Avoid These Mistakes When Selling Your House

Common Mistakes When Selling Your House

Selling a house takes time and it’s complicated—if you do it right. If you want to lose tens of thousands of dollars, there are agencies that will buy a home almost immediately. Even in such a scenario, it will take a few days or weeks to get the process completed—but it’s a far cry from the sixty-five to ninety-three days which typically define a home sale.

Still, you’re going to do better through routes that take longer. These may or may not include realtor involvement. You can essentially expect closing costs to be somewhere between 3% and 10% of the total value your property may command. That’s in a state like New York. On average, nationally, you can expect 2% to 5% to represent closing costs—here we’ll go with the 10% figure just to properly illustrate a point.

So if your property were worth $300k, you can expect $9k to $30k to constitute closing costs. Closing costs include taxes, they include fees which are “floating” like those associated with the HOA, they’ll include realtor commissions, attorney fees, and a myriad of other items. You can reduce these costs, but that may not be the best way to go about selling.

One of your biggest mistakes in selling a home will be failing to realize its full potential prior listing. Following we’ll cover a few key mistakes you can make when selling to help you avoid being undermined incidentally.

Prepare Your Property Prior to Listing

Landscaping can bring tens of thousands of dollars to the value of your home. Adding a solar array can be done for more value than the cost of the array; you can double or quadruple your investment. Finish the basement and the attic. Paint the walls. Put in new carpet, wood, or tile flooring—whatever’s most feasible. Paint the exterior. Replace, clean, or repair windows.

Do all the little things. Switch out lightbulbs, ensure all the switches work, patch holes in the walls, address smells and leaks. Get everything to its best. If you can afford full refurbishments, upgrades, or expansions, you want to get them done before you list. Landscaping and solar panels alone can offset losses from closing costs.
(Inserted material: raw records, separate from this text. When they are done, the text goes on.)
/-- One beat of a copy: the state it leaves, or where it faults (R167, R170); the destination of a reduction discards a beat
that it has accepted before (R366). -/
def cpyBeat (s : State) (j : Job) (k : CpyKind) : Except (Nat × Tr) State :=
  let b := 64 * j.beat
  let n := min 64 (j.len - b)
  match cpySource s j k b n with
  | .error e => .error e
  | .ok src =>
    match jobPlaces s j (if isReduce k then .rmw else .store) (j.dst + b) n with
    | .error e => .error e
    | .ok ps =>
      if !isReduce k then .ok (writePlaces j ps src s)
      else if j.beat < expected s j then .ok s
      else .ok (writePlaces j ps (combine k (readPlaces s j ps) src) (accepted s j))

/-- Replaces the job of a slot of a unit. -/
def setJob (s : State) (cl : Nat) (j : Job) : State :=
  modCl s cl (fun u => { u with jobs := u.jobs.map (fun k => if k.slot = j.slot then j else k) })
/-- A job leaves its unit, its entries freed (R140). -/
def dropJob (s : State) (cl : Nat) (j : Job) : State :=
  let s := { s with ports := s.ports.filter (fun p => !(p.unit == cl && p.order == j.order)) }
  rltDrop (modCl s cl (fun u => { u with jobs := u.jobs.filter (fun k => k.slot != j.slot) })) j.rlt

/-- A beat could not be performed: the job is FAULTED, or it waits for a walk or the host (R170, R320, R325, R326). -/
def beatFault (s : State) (cl : Nat) (j : Job) (e : Nat × Tr) : State :=
  match e.2 with
  | .miss page =>
    setJob (askPage s { core := j.core, asker := .job j.slot, proc := j.proc, page := page }) cl { j with xl := { j.xl with page := some page } }
  | .ext r =>
    match j.xl.ebad.find? (fun f => f.1 == r.pasid && f.2.1 == r.page) with
    | some f => setJob s cl { j with st := .faulted f.2.2 e.1, xl := Xlat.none }
    | none => setJob (askExt s j.core { r with asker := .job j.slot, kern := j.kern }) cl { j with xl := { j.xl with page := some r.page } }
  | t =>
    match faultKind t with
    | some k => setJob s cl { j with st := .faulted k e.1, xl := Xlat.none }
    | none => s

/-- A beat's accesses make the ATC entries that they use the newest (R325). -/
def touchRange (x : Xlat) (s : State) (w : Who) (a n : Nat) : State := touchAtc x (touchAtc x s w a) w (a + n - 1)

/-- The lines of a beat's source lie in a slice whose refresh window is open (R138). -/
def sliceWaits (s : State) (j : Job) : Bool :=
  (getCore s j.core).inRefresh && decide (0x1000000 ≤ j.src) && decide (j.src < 0x1A00000)

/-- The job can make a beat: it runs, and owes no more than its read-back (R332). -/
def Job.beats (j : Job) : Bool := j.st == .running && (!j.msgDue || j.kind == .xst)

/-- The running job whose turn the next beat is: beats of running jobs go round-robin (R142). -/
def nextBeat (u : Cluster) : Option Job :=
  (lowestSlot (u.jobs.filter (fun j => j.beats && decide (u.rr < j.slot)))).or (lowestSlot (u.jobs.filter Job.beats))

/-- The first address that a beat reads (R167, R168). -/
def beatAddr (j : Job) (k : CpyKind) : Nat :=
  let b := 64 * j.beat
  match k with
  | .slide => ((List.range (min 64 (j.len - b))).findSome? (fun i => slideAddr j (b + i))).getD j.src
  | _ => j.src + b

/-- The target addresses that the first and the last byte of a job's next beat lead to. -/
def jobTargets (s : State) (j : Job) : List Nat :=
  let n := min 64 (j.len - 64 * j.beat)
  let one (k : AKind) (a : Nat) : List Nat := match resolveX j.xl s j.who k a with
    | .ok p => [p.key]
    | _ => []
  let at_ (k : AKind) (a : Nat) : List Nat := one k a ++ one k (a + n - 1)
  match j.kind with
  | .xld => at_ .load (j.dst + 64 * j.beat)
  | .xst => at_ .store (j.dst + 64 * j.beat)
  | .cpy k => (if k == .fill then [] else at_ .load (beatAddr j k)) ++ at_ (cpyDst k) (j.dst + 64 * j.beat)
  | _ => []

/-- The links to each target of a job's next beat. -/
def jobLinks (s : State) (j : Job) : List (List Nat) := (jobTargets s j).map (linksOf s)
/-- A job's beat waits for links; where none leads to a target, its kernel stops (R365). -/
def jobHeld (s : State) (j : Job) : State := linkStop s (jobLinks s j) j.kern j.core j.hv j.ctxid j.proc

/-- The source or the destination of a copy's beat lies beyond its cluster: its lines cross the network (R351; log 23). -/
def beatLeaves (s : State) (j : Job) : Bool := (jobTargets s j).any (awayFrom s j.core)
If before your property were worth $300k, and you added a solar array that’s 3.1 kWh in terms of power, it would cost you between $5k and $10k, and bring between $10k and $30k in value—depending on the array, installation, panels used, and state. Landscape everything and put a few grand into internal refurbishment as well, and you can make up other costs.
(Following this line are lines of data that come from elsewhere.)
/-- The cores that the canonical points of a walker go to, found so far `acc`, of `all` that there are; n bounds
the points. -/
def hitCores (s : State) (p : Part) (pair : Bool) (all : Nat) : Nat → Walker → List Word → List Word
  | 0, _, acc => acc
  | n + 1, w, acc =>
    if all ≤ acc.length then acc
    else if canonical w.ext w.elems w.pt then
      hitCores s p pair all n { w with at_ := w.at_ + 1, issued := w.issued + 1 } (acc ++ (placeOf s w p pair w.pt).filter (fun v => !acc.contains v))
    else hitCores s p pair all n { w with at_ := w.at_ + 1 } acc

/-- The target cores of a launch (R288). -/
def targets (s : State) (p : Part) (l : List Word) : List Word :=
  let all := if lPlace l = 1 then (fullClusters s p).flatMap (fun c => clusterCores c (lPair l)) else launchCores s p (lPair l)
  let n := lExt l
  hitCores s p (lPair l) all.length (n.x0 * n.x1 * n.x2) (walkerOf ⟨0, 0, 0⟩ 0 l []) []

/-- Module and tag are not good (code 6). A core of another package answers for itself, as its message arrives (R202;
log 64). -/
def moduleBad (s : State) (x : Queue) (p : Part) (l : List Word) : Bool :=
  match s.modules.find? (fun m => m.handle == lModule l && m.proc == x.process) with
  | none => true
  | some m => ((targets s p l).filter (fun w => pkgOf w == ownPkg s)).any (fun w =>
      let e := tagOf (getCore s w) (lTag l)
      !tagV e || decide ((tagPC e).toNat < m.pc) || decide (m.pc + m.size ≤ (tagPC e).toNat))

/-- A group fill entry (R291): the group and its members; none where it breaks R291. -/
def fillEntry (s : State) (p : Part) (e : List Word) : Option (Nat × List Word) :=
  let first := e.getD 1 0
  let last := e.getD 2 0
  let cls := partClusters s p
  if 65536 ≤ w32 e 0 || w32 e 3 ≠ 0 || !cls.contains first || !cls.contains last || last.toNat < first.toNat then none
  else
    let ws := (cls.filter (fun c => decide (first.toNat ≤ c.toNat) && decide (c.toNat ≤ last.toNat))).flatMap (fun c =>
      (clusterOf c).filter (fun w => (e.getD 0 0).getLsbD (8 + coreOf w)))
    if ws.all (partCores s p).contains then some (w32 e 0 % 256, ws) else none

/-- Unites entries of one group, members in ascending order of their words, groups in ascending order. -/
def unite : List (Nat × List Word) → List (Nat × List Word) → List (Nat × List Word)
  | gs, [] => gs
  | gs, (g, ws) :: r =>
    let old := look [] gs g
    unite (put gs g (old ++ ws.filter (fun w => !old.contains w))) r

/-- The group fill of a launch; none where it breaks R291, or gives a core a fifth membership (code 7). -/
def groupFill (s : State) (p : Part) (n : Nat) (bs : List Byte) : Option (List (Nat × List Word)) :=
  let es := (List.range n).map (fun i => fillEntry s p (wordsOf 4 (bs.drop (16 * i))))
  if es.any Option.isNone then none
  else
    let sorted (ws : List Word) : List Word := (ws.foldl (fun (t : List (Nat × Word)) w => put t w.toNat w) []).map Prod.snd
    let gs := (unite [] (es.filterMap id)).map (fun g => (g.1, sorted g.2))
    let members := (gs.flatMap Prod.snd).eraseDups
    if members.any (fun w => decide (4 < (gs.filter (fun g => g.2.contains w)).length)) then none else some gs

/-- The number of free `cx.grp` registers of a core. -/
def freeGrps (c : Core) : Nat := (c.grp.toList.filter (fun w => !w.getLsbD 31)).length

/-- The launch waits for its groups, which are held, or which a member core has too few free registers for (R291), or for the
close of the weight store (R334). -/
def groupsWait (s : State) (p : Part) (gs : List (Nat × List Word)) : Bool :=
  let members := ((gs.flatMap Prod.snd).eraseDups).filter (fun w => pkgOf w == ownPkg s)
  p.storeOpen || gs.any (fun g => p.groups.any (fun h => h.1 == g.1)) ||
  members.any (fun w => decide (freeGrps (getCore s w) < (gs.filter (fun g => g.2.contains w)).length))

/-- A launch record of the list that R354's rule may fall to could start now but for its energy (log 86). -/
def firstReady (s : State) (e : Nat × Word) : Bool :=
  match recordOf s e.1 2 with
  | some (y, ws) =>
    y.head == e.2 &&
    (match partById s y.part, (kilnRead s y.process 8 (w64 ws 6) 256).map (wordsOf 64) with
     | some p, some l =>
       ((kilnRead s y.process 66 (w64 l 17) (16 * lNgf l)).bind (groupFill s p (lNgf l))).any (fun gs => !groupsWait s p gs)
     | _, _ => false)
  | none => false

/-- The first waiting record of the turn starts whatever its energy: of the records that waited first in the process's queues as
the turn began, the first that could start (R354; log 86). -/
def exempt (s : State) (c : Proc) (x : Queue) : Bool :=
  let e := (x.id, x.head)
  c.firstLaunch.contains e && !(c.firstLaunch.takeWhile (fun d => d != e)).any (firstReady s)

/-- The launch waits: for its groups or the store, or its energy does not fit what is left of the turn (R291, R334, R354). -/
def launchWaits (s : State) (x : Queue) (p : Part) (l : List Word) (gs : List (Nat × List Word)) : Bool :=
  groupsWait s p gs || (procById s x.process).any (fun c => c.budget != 0 && !exempt s c x && decide (c.left < w64 l 20))

/-- Puts memberships in the free registers of a core, in ascending order of their groups (R291). -/
def fillGrps : List Nat → List Word → List Word
  | [], ws => ws
  | _, [] => []
  | g :: gs, w :: ws => if w.getLsbD 31 then w :: fillGrps (g :: gs) ws else BitVec.ofNat 32 (2 ^ 31 ||| g) :: fillGrps gs ws
def joinGroups (gs : List (Nat × List Word)) (c : Core) : Core :=
  let l := fillGrps ((gs.filter (fun g => g.2.contains c.id)).map Prod.fst) c.grp.toList
  { c with grp := Vector.ofFn (fun i : Fin 4 => l.getD i.val 0) }

/-- The launch's kernel is there, its groups are written, its walker is at its first point (R290, R291). -/
def startLaunch (s : State) (x : Queue) (ws l : List Word) (rows : List Row) (gs : List (Nat × List Word)) : State :=
  let k := { newKern s x ws with launch := true, pair := lPair l, module := lModule l, groups := gs.map Prod.fst, cap := w64 l 22, tlimit := w32 l 24 }
  let w := walkerOf k.ref x.part l rows
  let s := modPart s x.part (fun p => { p with groups := gs.foldl (fun t g => put t g.1 g.2) p.groups })
  let s := (((gs.flatMap Prod.snd).eraseDups).filter (fun w => pkgOf w == ownPkg s)).foldl (fun s v => modCore s v (joinGroups gs)) s
  let used := (procById s x.process).any (fun c => exempt s c x)
  let s := modProc s x.process (fun c => if used then { c with left := c.left - w64 l 20, firstLaunch := [], lastFirst := x.id }
    else { c with left := c.left - w64 l 20 })
  { s with kerns := s.kerns ++ [k], walkers := s.walkers ++ [w] }

/-- The rejection code of a launch record, in the order of R288 from 4 to 9. -/
def launchCode (s : State) (x : Queue) (p : Part) (l : List Word) : Option Nat :=
  let n := lExt l
  let gens := [l.getD 3 0, l.getD 4 0, l.getD 5 0]
  let o := lOut l
  let g := groupFrom n gens
  if layoutBad l then some 5
  else if gens.any (genBad (lDim l) n o.tile) then some 3
  else if 16 < g.1.length then some 1
  else if g.2 then some 2
  else if (o.v || (lPlace l == 2 && o.base != 0)) && outBad l then some 4
  else if placeBad s p l then some 8
  else if moduleBad s x p l then some 6
  else none

/-! ### The walker (R243, R292) -/

/-- The message of a point (R243, R247, R290). -/
def pointMsg (w : Walker) (p : Pt) (dest : List Word) : Msg :=
  let n := w.ext
  let img : Option ImgLatch :=
    if w.out.v then some { i0 := p.x0, i1 := p.x1, i2 := p.x2, n0 := w.n0, n1 := w.n1, n2 := w.n2, set := imageSet n w.elems p, out := w.out } else none
  { hdr := w.hdr, rows := w.rows, dest := dest, srcw := hostWord, kind := 1, addr := 0, i0 := p.x0, i1 := p.x1, i2 := p.x2,
    stab := stabilizer n w.elems p, dent := 0, hvSrc := false, kern := w.kern, ctxid := 0, stamp := 0, img := img }

/-- The walker goes on to its next point, or has issued every one. -/
def walkerNext (s : State) (i : Nat) (w : Walker) (issued : Nat) : State :=
  if w.n0 * w.n1 * w.n2 ≤ w.at_ + 1 then { s with walkers := s.walkers.eraseIdx i }
  else { s with walkers := s.walkers.set i { w with at_ := w.at_ + 1, issued := issued } }

/-- A message of the walker waits at its source, for room or for another package's answer: later points wait behind it
(R204, R292). -/
def walkerHeld (s : State) (w : Walker) : Bool := (s.net ++ s.outbound).any (fun m => m.kern == w.kern && m.kind == 1)

/-- The i-th walker issues its point: none while the message finds no room. A launch starts as its first point is
accepted (R243, R287, R292). -/
def issuePoint (s : State) (i : Nat) (w : Walker) : Option State :=
  (partById s w.part).bind (fun pt =>
    let pair := s.kerns.any (fun k => k.ref == w.kern && k.pair)
    let m := pointMsg w w.pt (placeOf s w pt pair w.pt)
    match deliverAll m (m.near s) s with
    | .error _ => none
    | .ok s' =>
      some (if m.far s then walkerNext (goFar m s) i w (w.issued + 1)
            else walkerNext (markStarted s' w.kern) i w (w.issued + 1)))

/-- WALKER_ISSUE: the walker passes a point that is not canonical, or issues it, waiting while its message finds
no room (R243, R292); a queue on the ladder issues none (R294). -/
def execWalkerIssue (i : Nat) (s : State) : Out :=
  match s.walkers[i]? with
  | none => .next s
  | some w =>
    if !inService s w.kern || walkerHeld s w then .next s
    else if !canonical w.ext w.elems w.pt then .next (walkerNext s i w w.issued)
    else .next ((issuePoint s i w).getD s)

/-- LAUNCH_RECORD: the launch record is read, checked in the order of R288, and rejected, or started as the walker issues
its first point; it may have to wait (R287-R291, R370). -/
def execLaunchRecord (q : Nat) (s : State) : Out :=
  match recordOf s q 2 with
  | none => .next s
  | some (x, ws) =>
    let lrec := w64 ws 6
    if !commonOk ws || lrec % 64 ≠ 0 || 2 ^ 52 ≤ lrec || !zeros ws 8 32 then .next (reject s x ws 9)
    else
      let s0 := s
      let s := derive s x 0 lrec 256
      match unmappedField s x (sigRange ws ++ [(lrec, 256)]), viaRead s x 0 lrec 256, partById s x.part with
      | some a, _, _ => .next (capReject s x ws a)
      | none, none, _ => .next (reject s x ws 10)
      | none, some _, none => .next (reject s x ws 8)
      | none, some bs, some p =>
        let l := wordsOf 64 bs
        match launchCode s x p l with
        | some code => .next (reject s x ws code)
        | none =>
          let args := (w64 l 14, 64 * lRows l)
          let fill := (w64 l 17, 16 * lNgf l)
          let s := derive (derive s x 1 args.1 args.2) x 2 fill.1 fill.2
          match unmappedField s x [args, fill, (w64 l 6, if w64 l 6 = 0 then 0 else 1)],
                viaRead s x 1 args.1 args.2, viaRead s x 2 fill.1 fill.2 with
          | some a, _, _ => .next (capReject s x ws a)
          | none, none, _ => .next (reject s x ws 10)
          | none, some _, none => .next (reject s x ws 10)
          | none, some as, some fs =>
            match groupFill s p (lNgf l) fs with
            | none => .next (reject s x ws 7)
            | some gs =>
              if launchWaits s x p l gs then .next s0
              else
                let s' := startLaunch s x ws l ((List.range (lRows l)).map (fun i => rowOfBytes ((as.drop (64 * i)).take 64))) gs
                .next (((s'.walkers.getLast?).bind (issuePoint s' (s'.walkers.length - 1))).getD s0)

/-! ### Completion (R286, R288, R367) -/

/-- Work of a kernel is left (R286). -/
def kernBusy (s : State) (k : KRef) : Bool :=
  let msg (m : Msg) : Bool := m.kern == k
  s.walkers.any (fun w => w.kern == k) || s.net.any msg || s.outbound.any msg || s.remote.any msg || s.savedMsgs.any msg ||
  s.held.any (fun h => h.kern == k) || s.stops.any (fun r => r.kern == k) || s.saved.any (fun e => e.kern == k) ||
  s.savedDct.any (fun e => match e.2.2 with
    | .armed _ _ _ _ k' _ => k' == k
    | _ => false) ||
  (allCores s).any (fun c =>
    c.ni.any (fun n => n.msg.kern == k && (n.st == .waiting || n.st == .ready)) || c.strms.any (fun t => t.kern == k) ||
    c.slots.any (fun x => x.kern == k && (x.active || x.halted))) ||
  s.clusters.any (fun u =>
    u.spill.any (fun e => e.2.kern == k) || u.imgs.any (fun i => i.kern == k) || u.jobs.any (fun j => j.kern == k) ||
    u.posts.any (fun p => p.kern == k) || u.ops.any (fun o => o.members.any (fun m => m.kern == k)) ||
    u.dct.any (fun e => match e.2 with
      | .armed _ _ _ _ k' _ => k' == k
      | _ => false))

/-- The writes of a committed record are performed, in journal order (R367). -/
def applyJournal (s : State) (q : Nat) (recNo : Word) : State :=
  match queueById s q with
  | none => s
  | some x =>
    let j := (x.journal.filter (fun e => e.1 == recNo)).flatMap Prod.snd
    let s := applyWrites j s
    modQueue s q (fun y => { y with journal := y.journal.filter (fun e => e.1 != recNo), committed := y.committed.filter (fun v => v != recNo) })

/-- KERNEL_COMPLETE: nothing of the kernel is left: its groups are given back and its record retires (R286,
R291). A durable kernel, in record order, first commits; then its writes are performed and it retires (R367). -/
def execKernelComplete (q : Nat) (recNo : Word) (s : State) : Out :=
  match queueById s q, s.kerns.find? (fun k => k.ref.queue == q && k.ref.recNo == recNo) with
  | some x, some k =>
    if kernBusy s k.ref || (x.dur && x.ci != recNo) then .next s
    else if x.dur && !x.committed.contains recNo then .next (modQueue s q (fun y => { y with committed := y.committed ++ [recNo] }))
    else .next (finishKernel (applyJournal s q recNo) k)
  | _, _ => .next s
If you spent about $20k in refurbishment, you could see as much as $60k in added home value. Now the $300k home is worth $360k. Subtract $36k for “maximum” closing costs and you’re left with $24k pure profit, $4k over your investment. Do it all in under four months, and it’s like you’re getting paid $1k a month to refurbish. Closing costs at 5% make that figure much higher, meaning you profit more.

Work With Realtors, And Look Into Other Selling Options
Realtors know who is buying, and how to most swiftly move your property locally. To help prepare your home for listing, you might additionally look into ISoldMyHouse.com – get your house ready to sell using tactics that are known to work. They can help you avoid tactics which will be less than effective.

Avoid Selling Property As-Is Unless Consultation Advises
As-is property sales almost always leave money on the table. Those who purchase as-is properties are banking on doing all the refurbishment work outlined in the longer point of this writing. So they calculate those costs and what they can make, then subtract that from the amount of money they’re willing to give you.

Unless your property’s cost of refurbishment would be too high, or you’ve got no time whatever to make any repairs, selling as-is to home buying agencies is going to lose you money. However, it could be the choice that best fits your situation. Consult with professionals to get an idea what the best choices are here. Friends and family represent fine resources.

Maximizing Home Value By Avoiding Common Selling Mistakes
Don’t sell your property as-is unless this is the best choice, and seek consultation from agencies, friends, family, and realtors to figure out if this makes any sense. Be sure your property is fully prepared before you list, and don’t avoid working with realtors. If you maximize property value through refurbishment, you can avoid most closing costs.